Dataset content:

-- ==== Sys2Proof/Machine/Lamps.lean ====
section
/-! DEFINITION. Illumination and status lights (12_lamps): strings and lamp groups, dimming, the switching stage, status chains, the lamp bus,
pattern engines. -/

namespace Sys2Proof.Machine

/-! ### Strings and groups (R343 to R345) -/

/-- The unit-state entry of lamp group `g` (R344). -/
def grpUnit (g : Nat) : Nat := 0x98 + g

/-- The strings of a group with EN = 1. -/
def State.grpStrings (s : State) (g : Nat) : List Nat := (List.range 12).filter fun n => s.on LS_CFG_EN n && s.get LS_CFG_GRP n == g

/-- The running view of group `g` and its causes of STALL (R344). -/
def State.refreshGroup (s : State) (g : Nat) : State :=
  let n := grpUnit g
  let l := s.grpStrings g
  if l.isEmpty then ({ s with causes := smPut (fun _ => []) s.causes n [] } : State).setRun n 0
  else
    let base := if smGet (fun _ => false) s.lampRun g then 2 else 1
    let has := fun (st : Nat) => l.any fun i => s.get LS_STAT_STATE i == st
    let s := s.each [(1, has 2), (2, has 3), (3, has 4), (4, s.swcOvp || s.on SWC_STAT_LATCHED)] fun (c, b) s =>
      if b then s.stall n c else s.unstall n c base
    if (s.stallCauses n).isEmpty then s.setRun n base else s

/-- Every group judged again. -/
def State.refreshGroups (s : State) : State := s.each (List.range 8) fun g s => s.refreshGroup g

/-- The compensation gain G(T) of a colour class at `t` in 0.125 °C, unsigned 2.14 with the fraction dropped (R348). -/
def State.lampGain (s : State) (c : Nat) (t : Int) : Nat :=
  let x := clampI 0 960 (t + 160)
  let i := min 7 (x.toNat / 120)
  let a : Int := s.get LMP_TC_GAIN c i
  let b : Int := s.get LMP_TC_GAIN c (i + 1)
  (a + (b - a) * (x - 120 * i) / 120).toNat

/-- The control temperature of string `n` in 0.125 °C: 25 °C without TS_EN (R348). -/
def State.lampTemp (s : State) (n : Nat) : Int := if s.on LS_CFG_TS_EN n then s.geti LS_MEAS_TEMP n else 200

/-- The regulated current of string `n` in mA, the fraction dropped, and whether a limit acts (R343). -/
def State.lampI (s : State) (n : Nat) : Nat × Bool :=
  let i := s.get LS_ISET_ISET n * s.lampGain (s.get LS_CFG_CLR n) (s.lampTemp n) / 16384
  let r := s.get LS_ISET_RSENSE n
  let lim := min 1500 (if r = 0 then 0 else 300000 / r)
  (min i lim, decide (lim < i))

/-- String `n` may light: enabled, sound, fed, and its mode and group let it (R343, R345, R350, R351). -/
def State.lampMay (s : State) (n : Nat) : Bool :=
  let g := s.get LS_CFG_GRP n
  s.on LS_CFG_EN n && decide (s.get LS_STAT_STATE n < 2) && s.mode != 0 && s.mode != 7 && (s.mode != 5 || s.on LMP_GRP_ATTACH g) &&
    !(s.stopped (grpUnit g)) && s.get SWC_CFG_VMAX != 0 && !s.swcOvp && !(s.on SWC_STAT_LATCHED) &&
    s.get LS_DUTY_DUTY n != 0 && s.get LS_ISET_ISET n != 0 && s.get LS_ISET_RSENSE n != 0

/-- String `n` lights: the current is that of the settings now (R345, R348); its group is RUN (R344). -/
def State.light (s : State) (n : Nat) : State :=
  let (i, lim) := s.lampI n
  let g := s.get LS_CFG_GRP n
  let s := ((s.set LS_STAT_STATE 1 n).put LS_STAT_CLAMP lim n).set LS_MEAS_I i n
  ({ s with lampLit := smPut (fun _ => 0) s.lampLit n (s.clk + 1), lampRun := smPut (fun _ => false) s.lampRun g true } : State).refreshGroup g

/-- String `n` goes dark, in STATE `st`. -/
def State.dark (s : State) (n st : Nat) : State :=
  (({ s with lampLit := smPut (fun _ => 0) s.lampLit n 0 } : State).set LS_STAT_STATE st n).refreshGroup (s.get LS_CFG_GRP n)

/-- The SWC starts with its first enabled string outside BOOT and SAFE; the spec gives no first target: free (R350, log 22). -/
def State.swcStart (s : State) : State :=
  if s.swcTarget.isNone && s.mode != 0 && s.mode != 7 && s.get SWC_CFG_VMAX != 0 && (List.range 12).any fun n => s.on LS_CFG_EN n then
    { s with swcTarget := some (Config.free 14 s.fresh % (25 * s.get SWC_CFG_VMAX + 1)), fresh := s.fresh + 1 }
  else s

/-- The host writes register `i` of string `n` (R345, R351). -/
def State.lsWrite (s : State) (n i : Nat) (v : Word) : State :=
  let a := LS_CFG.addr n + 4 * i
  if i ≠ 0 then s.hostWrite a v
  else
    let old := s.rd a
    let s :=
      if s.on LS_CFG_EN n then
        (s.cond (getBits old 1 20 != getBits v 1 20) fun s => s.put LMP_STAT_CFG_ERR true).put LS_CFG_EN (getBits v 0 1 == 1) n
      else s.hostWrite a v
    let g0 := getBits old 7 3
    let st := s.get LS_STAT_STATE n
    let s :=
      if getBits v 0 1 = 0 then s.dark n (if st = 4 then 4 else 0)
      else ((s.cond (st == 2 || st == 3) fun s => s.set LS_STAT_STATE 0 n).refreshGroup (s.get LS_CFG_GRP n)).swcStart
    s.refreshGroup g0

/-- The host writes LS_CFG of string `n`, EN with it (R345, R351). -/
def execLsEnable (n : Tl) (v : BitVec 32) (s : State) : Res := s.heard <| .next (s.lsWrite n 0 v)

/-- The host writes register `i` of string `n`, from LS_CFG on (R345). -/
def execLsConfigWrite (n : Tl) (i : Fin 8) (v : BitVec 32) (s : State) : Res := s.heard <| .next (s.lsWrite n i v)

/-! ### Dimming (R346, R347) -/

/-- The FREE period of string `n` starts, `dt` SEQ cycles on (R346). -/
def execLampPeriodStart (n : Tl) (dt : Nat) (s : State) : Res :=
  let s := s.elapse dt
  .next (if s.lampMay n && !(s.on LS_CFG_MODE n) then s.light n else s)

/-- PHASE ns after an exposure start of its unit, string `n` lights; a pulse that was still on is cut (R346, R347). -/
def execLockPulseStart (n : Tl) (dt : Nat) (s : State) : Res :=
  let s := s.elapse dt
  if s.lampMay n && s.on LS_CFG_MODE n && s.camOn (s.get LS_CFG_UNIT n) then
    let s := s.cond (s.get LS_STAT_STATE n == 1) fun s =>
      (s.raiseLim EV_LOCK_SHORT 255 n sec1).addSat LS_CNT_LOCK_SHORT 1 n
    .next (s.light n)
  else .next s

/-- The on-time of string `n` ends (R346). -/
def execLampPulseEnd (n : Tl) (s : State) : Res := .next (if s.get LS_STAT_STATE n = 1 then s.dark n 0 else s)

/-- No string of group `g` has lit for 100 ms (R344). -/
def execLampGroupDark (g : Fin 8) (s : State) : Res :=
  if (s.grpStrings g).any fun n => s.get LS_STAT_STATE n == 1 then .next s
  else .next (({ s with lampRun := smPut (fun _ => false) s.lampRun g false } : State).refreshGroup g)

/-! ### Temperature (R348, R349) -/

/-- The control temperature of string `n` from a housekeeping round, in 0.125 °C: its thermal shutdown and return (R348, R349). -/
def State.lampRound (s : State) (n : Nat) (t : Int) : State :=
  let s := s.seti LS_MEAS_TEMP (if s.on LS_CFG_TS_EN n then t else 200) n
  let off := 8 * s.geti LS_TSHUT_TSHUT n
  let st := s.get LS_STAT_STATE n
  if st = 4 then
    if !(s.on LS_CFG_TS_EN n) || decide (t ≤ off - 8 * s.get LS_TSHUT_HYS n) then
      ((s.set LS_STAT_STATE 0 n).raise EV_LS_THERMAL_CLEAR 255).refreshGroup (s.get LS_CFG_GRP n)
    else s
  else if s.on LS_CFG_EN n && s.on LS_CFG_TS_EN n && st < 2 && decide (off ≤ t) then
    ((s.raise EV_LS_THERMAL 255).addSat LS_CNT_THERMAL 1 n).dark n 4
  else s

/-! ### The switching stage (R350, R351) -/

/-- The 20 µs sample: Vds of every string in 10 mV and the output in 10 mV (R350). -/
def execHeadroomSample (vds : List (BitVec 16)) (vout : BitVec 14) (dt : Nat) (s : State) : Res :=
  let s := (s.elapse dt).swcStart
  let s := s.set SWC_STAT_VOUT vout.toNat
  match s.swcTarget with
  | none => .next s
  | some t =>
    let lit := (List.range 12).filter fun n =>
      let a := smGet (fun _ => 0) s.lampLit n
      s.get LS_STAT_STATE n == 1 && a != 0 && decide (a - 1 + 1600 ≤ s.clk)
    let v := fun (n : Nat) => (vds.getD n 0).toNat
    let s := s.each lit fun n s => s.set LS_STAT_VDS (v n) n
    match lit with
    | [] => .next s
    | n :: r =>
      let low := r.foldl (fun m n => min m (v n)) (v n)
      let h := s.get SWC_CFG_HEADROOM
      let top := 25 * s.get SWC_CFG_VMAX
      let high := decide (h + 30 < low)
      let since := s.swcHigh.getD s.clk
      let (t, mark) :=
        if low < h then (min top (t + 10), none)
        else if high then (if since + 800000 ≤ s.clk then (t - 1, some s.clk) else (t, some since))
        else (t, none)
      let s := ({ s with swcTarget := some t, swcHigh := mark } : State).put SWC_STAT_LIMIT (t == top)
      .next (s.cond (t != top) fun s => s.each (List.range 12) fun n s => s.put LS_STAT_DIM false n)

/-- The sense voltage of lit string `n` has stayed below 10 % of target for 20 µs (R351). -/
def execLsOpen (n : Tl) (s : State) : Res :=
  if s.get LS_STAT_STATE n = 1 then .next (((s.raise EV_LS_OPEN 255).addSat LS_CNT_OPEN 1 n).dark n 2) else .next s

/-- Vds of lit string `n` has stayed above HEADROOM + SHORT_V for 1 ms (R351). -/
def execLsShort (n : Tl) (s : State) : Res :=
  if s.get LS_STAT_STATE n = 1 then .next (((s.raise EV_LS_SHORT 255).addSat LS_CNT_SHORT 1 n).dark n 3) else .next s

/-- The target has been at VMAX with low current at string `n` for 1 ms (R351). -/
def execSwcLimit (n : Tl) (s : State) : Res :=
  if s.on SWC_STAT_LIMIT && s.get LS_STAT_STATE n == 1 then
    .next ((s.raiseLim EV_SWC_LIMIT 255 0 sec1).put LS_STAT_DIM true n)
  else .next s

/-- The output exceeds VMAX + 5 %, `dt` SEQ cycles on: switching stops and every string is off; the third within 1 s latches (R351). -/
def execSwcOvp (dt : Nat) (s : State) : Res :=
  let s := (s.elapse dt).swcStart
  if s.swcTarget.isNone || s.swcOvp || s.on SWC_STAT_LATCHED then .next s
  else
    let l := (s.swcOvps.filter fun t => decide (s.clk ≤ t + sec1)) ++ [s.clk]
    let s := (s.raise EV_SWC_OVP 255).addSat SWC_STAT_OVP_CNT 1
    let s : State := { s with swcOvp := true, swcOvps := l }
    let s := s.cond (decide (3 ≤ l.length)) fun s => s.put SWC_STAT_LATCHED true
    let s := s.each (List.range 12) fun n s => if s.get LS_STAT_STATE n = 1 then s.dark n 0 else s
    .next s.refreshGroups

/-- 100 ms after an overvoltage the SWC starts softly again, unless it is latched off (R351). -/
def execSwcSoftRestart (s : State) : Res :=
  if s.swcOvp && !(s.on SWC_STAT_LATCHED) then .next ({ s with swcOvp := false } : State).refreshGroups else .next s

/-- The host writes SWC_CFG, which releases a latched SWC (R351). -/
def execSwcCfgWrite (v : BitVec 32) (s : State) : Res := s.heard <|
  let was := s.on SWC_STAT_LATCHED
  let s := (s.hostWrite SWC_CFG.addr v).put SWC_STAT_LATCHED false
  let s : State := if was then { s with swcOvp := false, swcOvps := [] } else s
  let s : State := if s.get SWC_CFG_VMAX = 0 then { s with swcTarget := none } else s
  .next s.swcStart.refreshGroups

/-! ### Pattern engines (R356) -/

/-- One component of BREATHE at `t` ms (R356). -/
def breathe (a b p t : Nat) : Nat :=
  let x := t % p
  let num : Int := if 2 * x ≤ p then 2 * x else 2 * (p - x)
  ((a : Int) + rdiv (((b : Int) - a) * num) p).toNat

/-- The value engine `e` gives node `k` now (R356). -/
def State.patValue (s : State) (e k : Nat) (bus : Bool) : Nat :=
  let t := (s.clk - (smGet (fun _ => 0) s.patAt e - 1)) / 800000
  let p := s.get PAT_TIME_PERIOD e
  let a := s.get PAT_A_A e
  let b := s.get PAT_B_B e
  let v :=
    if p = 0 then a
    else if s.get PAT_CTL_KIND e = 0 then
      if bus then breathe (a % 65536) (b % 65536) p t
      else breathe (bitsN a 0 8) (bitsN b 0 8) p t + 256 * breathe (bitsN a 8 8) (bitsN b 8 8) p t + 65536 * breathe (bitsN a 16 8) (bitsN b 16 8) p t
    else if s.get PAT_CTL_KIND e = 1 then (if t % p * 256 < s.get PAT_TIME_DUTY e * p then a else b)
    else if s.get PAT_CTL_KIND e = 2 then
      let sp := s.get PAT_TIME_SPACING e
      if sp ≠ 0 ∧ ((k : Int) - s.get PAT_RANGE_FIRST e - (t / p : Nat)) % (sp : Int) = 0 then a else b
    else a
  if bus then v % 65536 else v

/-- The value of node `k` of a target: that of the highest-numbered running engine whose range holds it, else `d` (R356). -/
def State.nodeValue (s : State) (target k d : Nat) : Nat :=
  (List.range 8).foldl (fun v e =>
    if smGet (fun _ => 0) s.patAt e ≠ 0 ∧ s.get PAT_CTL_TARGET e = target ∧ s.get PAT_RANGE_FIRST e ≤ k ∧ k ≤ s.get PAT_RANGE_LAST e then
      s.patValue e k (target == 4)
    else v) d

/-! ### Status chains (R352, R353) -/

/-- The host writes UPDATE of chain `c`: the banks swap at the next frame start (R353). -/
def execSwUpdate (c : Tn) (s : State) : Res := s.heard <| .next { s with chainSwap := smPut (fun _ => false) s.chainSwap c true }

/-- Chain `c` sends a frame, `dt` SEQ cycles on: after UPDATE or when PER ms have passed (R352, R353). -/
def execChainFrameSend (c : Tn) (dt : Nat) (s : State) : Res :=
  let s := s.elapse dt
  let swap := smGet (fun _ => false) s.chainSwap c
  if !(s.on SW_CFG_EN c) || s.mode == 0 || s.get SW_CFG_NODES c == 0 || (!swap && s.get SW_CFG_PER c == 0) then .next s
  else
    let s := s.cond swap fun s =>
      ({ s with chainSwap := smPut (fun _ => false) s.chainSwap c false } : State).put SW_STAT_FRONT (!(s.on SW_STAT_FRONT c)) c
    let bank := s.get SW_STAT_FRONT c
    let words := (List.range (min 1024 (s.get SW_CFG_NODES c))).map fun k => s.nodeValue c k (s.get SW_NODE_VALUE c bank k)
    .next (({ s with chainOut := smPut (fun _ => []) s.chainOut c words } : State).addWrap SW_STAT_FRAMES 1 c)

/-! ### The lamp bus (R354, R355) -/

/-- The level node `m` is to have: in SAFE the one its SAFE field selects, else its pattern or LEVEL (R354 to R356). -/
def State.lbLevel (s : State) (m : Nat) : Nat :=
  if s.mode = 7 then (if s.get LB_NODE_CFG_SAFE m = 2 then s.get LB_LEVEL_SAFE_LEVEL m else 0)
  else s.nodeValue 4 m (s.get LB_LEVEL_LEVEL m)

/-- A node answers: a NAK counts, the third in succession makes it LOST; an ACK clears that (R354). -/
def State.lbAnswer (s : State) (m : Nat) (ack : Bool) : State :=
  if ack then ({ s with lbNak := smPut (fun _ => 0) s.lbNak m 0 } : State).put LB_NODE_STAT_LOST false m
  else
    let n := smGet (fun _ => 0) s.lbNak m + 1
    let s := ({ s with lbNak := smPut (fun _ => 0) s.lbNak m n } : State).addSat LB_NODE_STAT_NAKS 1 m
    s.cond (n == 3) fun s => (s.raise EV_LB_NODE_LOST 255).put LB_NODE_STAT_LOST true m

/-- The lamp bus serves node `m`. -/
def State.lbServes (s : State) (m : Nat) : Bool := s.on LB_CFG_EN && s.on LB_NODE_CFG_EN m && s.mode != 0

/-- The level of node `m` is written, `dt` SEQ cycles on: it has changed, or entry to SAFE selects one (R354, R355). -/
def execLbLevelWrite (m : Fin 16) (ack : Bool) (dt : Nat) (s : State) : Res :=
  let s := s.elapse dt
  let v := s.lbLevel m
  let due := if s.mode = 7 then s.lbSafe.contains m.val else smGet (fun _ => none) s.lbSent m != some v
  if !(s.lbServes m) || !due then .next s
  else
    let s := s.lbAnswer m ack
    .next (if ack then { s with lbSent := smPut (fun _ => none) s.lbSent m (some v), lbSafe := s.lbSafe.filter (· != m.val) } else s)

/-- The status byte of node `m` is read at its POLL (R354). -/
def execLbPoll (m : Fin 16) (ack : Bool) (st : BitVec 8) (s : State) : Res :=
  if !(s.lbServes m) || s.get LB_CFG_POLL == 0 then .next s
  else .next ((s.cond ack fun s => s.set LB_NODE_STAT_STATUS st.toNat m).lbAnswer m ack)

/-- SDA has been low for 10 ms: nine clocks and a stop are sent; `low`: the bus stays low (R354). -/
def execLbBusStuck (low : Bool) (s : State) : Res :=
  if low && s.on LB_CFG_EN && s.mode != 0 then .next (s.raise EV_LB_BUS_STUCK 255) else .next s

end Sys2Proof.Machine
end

Work to complete: The required answer is the run of lines above, starting at the line with "((a : Int) + rdiv" and ending at the line with "if bus then breathe", reproduced exactly with both ends.

Response to this task:
  ((a : Int) + rdiv (((b : Int) - a) * num) p).toNat

/-- The value engine `e` gives node `k` now (R356). -/
def State.patValue (s : State) (e k : Nat) (bus : Bool) : Nat :=
  let t := (s.clk - (smGet (fun _ => 0) s.patAt e - 1)) / 800000
  let p := s.get PAT_TIME_PERIOD e
  let a := s.get PAT_A_A e
  let b := s.get PAT_B_B e
  let v :=
    if p = 0 then a
    else if s.get PAT_CTL_KIND e = 0 then
      if bus then breathe (a % 65536) (b % 65536) p t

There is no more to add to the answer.